The extracytoplasmic sigma factor (ECF) \(\sigma^{\mathrm{E}}\) is required for full virulence in Mycobacterium tuberculosis, which causes tuberculosis. Many stimuli induce \(\sigma^{\mathrm{E}}\) production, including detergent stress to the cell surface, alkaline pH, heat shock, and oxidative stress. Unlike most ECF sigma factors, \(\sigma^{\mathrm{E}}\) does not regulate its own transcription. Because it is so important in \(M\). tuberculosis pathogenicity, microbiologists want to understand what controls \(\sigma^{\mathrm{E}}\) production. They have discovered that at least three different types of regulation are in play. (1) A two-component regulatory system consisting of MprA and MprB (signal kinase and response regulator, respectively) activates transcription of the \(\sigma^{\mathrm{F}}\) structural gene \(\operatorname{sig} E\) in response to cell surface stress and increases in pH. (2) The \(M\). tuberculosis heatshock sigma factor, \(\sigma^{\mathrm{H}}\), activates transcription of \(\operatorname{sig} E\) in response to heat shock and oxidative stress, and (3) an antisigma factor RsrA binds to and inactivates \(\sigma^{\mathrm{E}}\).
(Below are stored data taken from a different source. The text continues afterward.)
-- ==== Sys2Proof/Machine/HartRun.lean ====
section
/-! DEFINITION. A fabric hart issues an instruction (R255, R259): waking, interrupts, the fetch, the choice of a row by the instruction, and
what follows it.  One command issues one instruction of one hart, as the row of the instruction; a row that does not fit the hart's next
instruction changes nothing (log entry 8). -/
namespace Sys2Proof.Machine

/-- The rows of the table that issue a hart's instruction. -/
inductive IClass where
  | instr | load | store | amo | lr | sc | fence | fencei | xfence | xpark | wrs | urg | peerr | mevtq | satp | vs | vec
  deriving DecidableEq, Repr

/-- The row of a CSR instruction: by the register it names and whether it reads or writes it. -/
def State.csrClass (s : State) (h insn : Nat) : IClass :=
  let n := nbits insn 31 20
  if n = 0x7C1 ∧ csrReads insn then .mevtq
  else if csrWrites insn = false then .instr
  else if n = csrURG then .urg
  else if n = 0x801 then .peerr
  else if n = 0x180 then .satp
  else match s.newVs h insn with
    | some v => if (v = 0) ≠ ((s.hart h).vs = 0) then .vs else .instr
    | none => .instr

/-- The row of an instruction. -/
def State.iclass (s : State) (h insn : Nat) : IClass :=
  let f3 := iF3 insn
  let scalar := decide (1 ≤ f3) && decide (f3 ≤ 4)
  match insn % 128 with
  | 0x03 => .load
  | 0x23 => .store
  | 0x07 => if scalar then .load else .vec
  | 0x27 => if scalar then .store else .vec
  | 0x57 => .vec
  | 0x2F => if nbits insn 31 27 = 2 then .lr else if nbits insn 31 27 = 3 then .sc else .amo
  | 0x0F => if f3 = 0 then .fence else if f3 = 1 then .fencei else .instr
  | 0x0B => if f3 = 0 then .xfence else if f3 = 1 then .xpark else .instr
  | 0x73 =>
    if insn = 0x00D00073 ∨ insn = 0x01D00073 then .wrs
    else if f3 = 0 ∨ f3 = 4 then .instr else s.csrClass h insn
  | _ => .instr

/-- HART_LOAD and HART_STORE, of integer and floating-point registers. -/
def State.xLoads (s : State) (h insn : Nat) (nx : DWord) : MR (Option DWord) :=
  if insn % 128 = 0x03 then s.xLoad h insn nx else s.xFload h insn nx
def State.xStores (s : State) (h insn : Nat) (nx : DWord) : MR (Option DWord) :=
  if insn % 128 = 0x23 then s.xStore h insn nx else s.xFstore h insn nx

/-- The instructions without a row of their own. -/
def State.xOther (s : State) (h insn : Nat) (nx : DWord) : MR (Option DWord) :=
  let op := insn % 128
  if op = 0x53 then s.xFp h insn nx
  else if op = 0x43 ∨ op = 0x47 ∨ op = 0x4B ∨ op = 0x4F then s.xFma h insn nx
  else if op = 0x73 then (if iF3 insn = 0 then s.xSystem h insn nx else s.xCsr h insn nx)
  else if op = 0x33 ∨ op = 0x3B ∨ op = 0x13 ∨ op = 0x1B ∨ op = 0x37 ∨ op = 0x17 ∨ op = 0x6F ∨ op = 0x67 ∨ op = 0x63 then s.xArith h insn nx
  else illegal s insn

/-- A hart that waits in WFI or WRS goes on: an interrupt is pending and enabled, its reservation is gone, or the 1 µs of WRS.STO has
passed (R270). -/
def State.wakes (s : State) (h : Nat) : Bool :=
  let x := s.hart h
  match x.run with
  | .wfi => s.irqs h != 0
  | .wrs sto => x.resv.isNone || s.irqs h != 0 || (match sto with | some t => decide (t ≤ s.now) | none => false)
  | _ => false
def State.woken (s : State) (h : Nat) : State := if s.wakes h then s.updHart h (fun x => { x with run := .running }) else s

/-- A vector slot is free for the hart, which waits its turn (R257). -/
def State.slotFor (s : State) (h : Nat) : Bool :=
  let c := h / 512
  decide (s.slotsHeld c < 64) && ((s.core c).slotQ.isEmpty || (s.core c).slotQ.head? == some h)

/-- The instruction at the hart's pc: its 32-bit form and its length. -/
def State.hfetch (s : State) (h : Nat) : MR (Nat × Nat) :=
  let pc := (s.hart h).pc.toNat
  (s.hread h .x pc 2).bind fun b s1 =>
    let lo := leNat b
    if lo % 4 = 3 then
      (s1.hread h .x ((pc + 2) % 2 ^ 64) 2).bind fun c s2 => .ok (lo + 65536 * leNat c, 4) s2
    else .ok (expand lo, 2) s1

/-- The hart counts what it retires: the core's instructions, and instret unless mcountinhibit stops it. -/
def State.retired (s : State) (h : Nat) : State :=
  let s := s.bump (Reg.CORE_CNT_INSTR (h / 512))
  if bit ((s.hart h).cs 0x320) 2 then s else s.updHart h (fun x => x.setCs 0xB02 (x.cs 0xB02 + 1))

/-- The hart waits; a peer read is issued unless one is under way. -/
def State.hwait (s : State) (h : Nat) (q : Option (Nat × Nat)) : State :=
  match q with
  | none => s
  | some (a, n) =>
    if s.kal.peers.any (isLoadOf h) then s
    else s.issuePeer (.load h a) false a [] n (s.hart h).urg (s.vtag ((s.coreOwner (h / 512)).getD 0) (s.hart h).vi)

/-- An instruction has been carried out: it retires, traps or waits. -/
def State.hfinish (s : State) (h : Nat) : MR (Option DWord) → State
  | .ok (some nx) t => ((t.updHart h (fun x => { x with pc := nx })).retired h).dropAnswers h
  | .ok none t => (t.bump (Reg.CORE_CNT_INSTR (h / 512))).dropAnswers h
  | .trap c tv t => (t.hartTrap h c tv false).dropAnswers h
  | .wait q t => t.hwait h q

/-- The hart joins the harts that wait for a vector slot; each FCLK of the wait is counted, a number that is open here. -/
def State.slotWait (s : State) (h : Nat) : State :=
  if (s.core (h / 512)).slotQ.contains h then s
  else (s.updHart h (fun x => { x with run := .slotWait })).updCore (h / 512) (fun c => { c with slotQ := c.slotQ ++ [h] })
def State.slotGot (s : State) (h : Nat) : State :=
  if (s.core (h / 512)).slotQ.contains h then
    let s := (s.updHart h (fun x => { x with run := .running })).updCore (h / 512) (fun c => { c with slotQ := c.slotQ.filter (· ≠ h) })
    s.fresh.2.count (Reg.CORE_CNT_VSLOT_WAIT (h / 512)) s.fresh.1.toNat
  else s

/-- The hart can issue now: it runs, or it waits for a vector slot. -/
def Hart.issues (x : Hart) : Bool := x.run == .running || x.run == .slotWait

/-- What a hart does when it can issue: it takes an interrupt, or the fetch at its pc answers. -/
inductive Issue where
  | no
  | irq (i : Nat)
  | fetch (r : MR (Nat × Nat))

def State.issue (s : State) (h : Nat) : Issue :=
  let x := s.hart h
  if x.issues = false then .no
  else match (if x.run = .running ∧ s.peerBusy h = false then s.irq h else none) with
    | some i => .irq i
    | none => .fetch (s.hfetch h)

/-- Hart h issues its next instruction if that belongs to row `k`, whose instructions do what `body` says (R255). -/
def State.hartRow (s0 : State) (h : Nat) (k : IClass) (body : State → Nat → DWord → MR (Option DWord)) : State :=
  match (s0.woken h).issue h with
  | .fetch (.ok (insn, n) t) =>
    if t.iclass h insn = k then t.hfinish h (body t insn ((t.hart h).pc + BitVec.ofNat 64 n)) else s0
  | _ => s0

/-- HART_INSTRUCTION: also the interrupts that the hart takes and the fetches that fail or wait. -/
def State.hartInstr (s0 : State) (h : Nat) : State :=
  let s := s0.woken h
  match s.issue h with
  | .no => s0
  | .irq i => s.hartTrap h i 0 true
  | .fetch (.trap c tv t) => (t.hartTrap h c tv false).dropAnswers h
  | .fetch (.wait q t) => t.hwait h q
  | .fetch (.ok _ _) => s0.hartRow h .instr (fun s insn nx => s.xOther h insn nx)

/-- VS_WRITE: a write that takes VS from Off waits until a slot is free and its turn has come (R257). -/
def State.vsRow (s0 : State) (h : Nat) : State :=
  match (s0.woken h).issue h with
  | .fetch (.ok (insn, n) t) =>
    if t.iclass h insn ≠ .vs then s0
    else
      let nx := (t.hart h).pc + BitVec.ofNat 64 n
      if (t.hart h).vs ≠ 0 then t.hfinish h (t.xCsr h insn nx)
      else if t.slotFor h then let u := t.slotGot h; u.hfinish h (u.xCsr h insn nx)
      else t.slotWait h
  | _ => s0

/-- WRS_STO_TIMEOUT (R270). -/
def State.wrsTimeout (s : State) (h : Nat) : State :=
  match (s.hart h).run with
  | .wrs (some t) => if t ≤ s.now then s.updHart h (fun x => { x with run := .running }) else s
  | _ => s

/-- WRS: the instruction, or a waiting hart that goes on. -/
def State.wrsRow (s : State) (h : Nat) : State :=
  match (s.hart h).run with
  | .wrs _ => s.woken h
  | _ => s.hartRow h .wrs (fun s insn nx => s.xWrs h insn nx)

/-- MTIMER (R276): MTIP is pending once the time has come, and a hart that waits for it goes on. -/
def State.mtimer (s : State) (h : Nat) : State := if ((s.hart h).cs 0x7C0).toNat ≤ s.now then s.woken h else s

end Sys2Proof.Machine
end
Sketch this regulatory network using arrows to represent induction and cross- hatched lines to indicate repression. How might RsrA be regulated so that it is not always bound to \(\sigma^{E}\) ? Suggest an explanation for why \(M\). tuberculosis uses three different regulatory mechanisms to control \(\operatorname{sig} E\) expression. Is this type of regulatory layering unusual in bacterial cells? Explain your answer.